Securitization is a relatively new financial technique, although it now accounts for a large portion of the funds raised in the international capital markets. The first transactions were done in the United States in the 1970s, using first mortgage loans and then credit card receivables. The first European transactions were carried out in the United Kingdom in the late 1980s, and also involved mortgage loans. Nowadays, securitization is a mainstream financing technique employed by almost all financial institutions worldwide and most large corporations in Western Europe. The technique has always been attractive to emerging market participants, allowing them access to cheaper funding than they can otherwise obtain.


STRUCTURE OF SECURITIZATION

In a securitization transaction the entity that is selling the income-producing assets and receives the funds realized by the securitization is the “originator”. 

The income-producing assets sold by the originator are the “receivables”. The list of the types of receivables which have been used for securitizations is long; starting with mortgage loans and credit card receivables, the technique has since been applied to a wide variety of trade receivables, toll road receipts, bank loans, leasing payments, student loans, health care facilities, car loans, non performing loans etc. 

The entity to which the originator sells the assets is the “issuer”, usually a special purpose vehicle (“SPV”) created specifically for the purpose of the transaction. The issuer/SPV raises funds to purchase the receivables from the originator by issuing notes in the capital markets (“asset backed securities” or “ABS”), which are purchased by “investors”.  

In a classic securitization, the transfer of the receivables to the issuer should be done by way of a “true sale” – i.e. should be done in such a manner that it will survive the subsequent insolvency of the originator so that no liquidator or third party creditor of the originator will have a claim to the receivables.

 

RATIONAL FOR SECURITIZATION

Different market players have different reasons for deciding to use securitization as a financing tool.
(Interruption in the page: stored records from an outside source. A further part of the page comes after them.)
-- ==== Sys2Proof/Syntax.lean ====
section
/-!
DEFINITION. Syntax.lean: the commands of the device as syntax, one constructor per row of the table of steps. The operands of a
command are what its sender or its outside cause brings: addresses, data, message fields, and outcomes of units that are
not this device (a module's answer, an error-code verdict, a measured value).
-/
namespace Sys2Proof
For some, very large issuers it makes sense to diversify their sources of funds as much as possible. For financial institutions such as banks, mortgage lenders and credit card providers, securitization is an invaluable risk management tool, allowing them to remove assets representing business already done from their balance sheets, freeing up regulatory capital to allow them to do new business and originate new assets. With the advent of the Basel III capital adequacy rules, derecognition is increasingly being superseded by other motivations for securitization. 

For emerging market issuers, the greatest attraction of securitization is almost certainly the cheaper cost of funds they can obtain, as compared to straight unsecured borrowing.

 

HUNGARY

There have been very few securitization transactions in Hungary and the financial crisis halted the appetite of originators and investors for new transactions. Although there is no dedicated law on securitization in Hungary, those few transactions that were closed before the financial crisis are sound evidence that securitization is possible under Hungarian law. Nevertheless, a separate law – if implemented at all in the future – would give more comfort to the parties to a securitization transaction.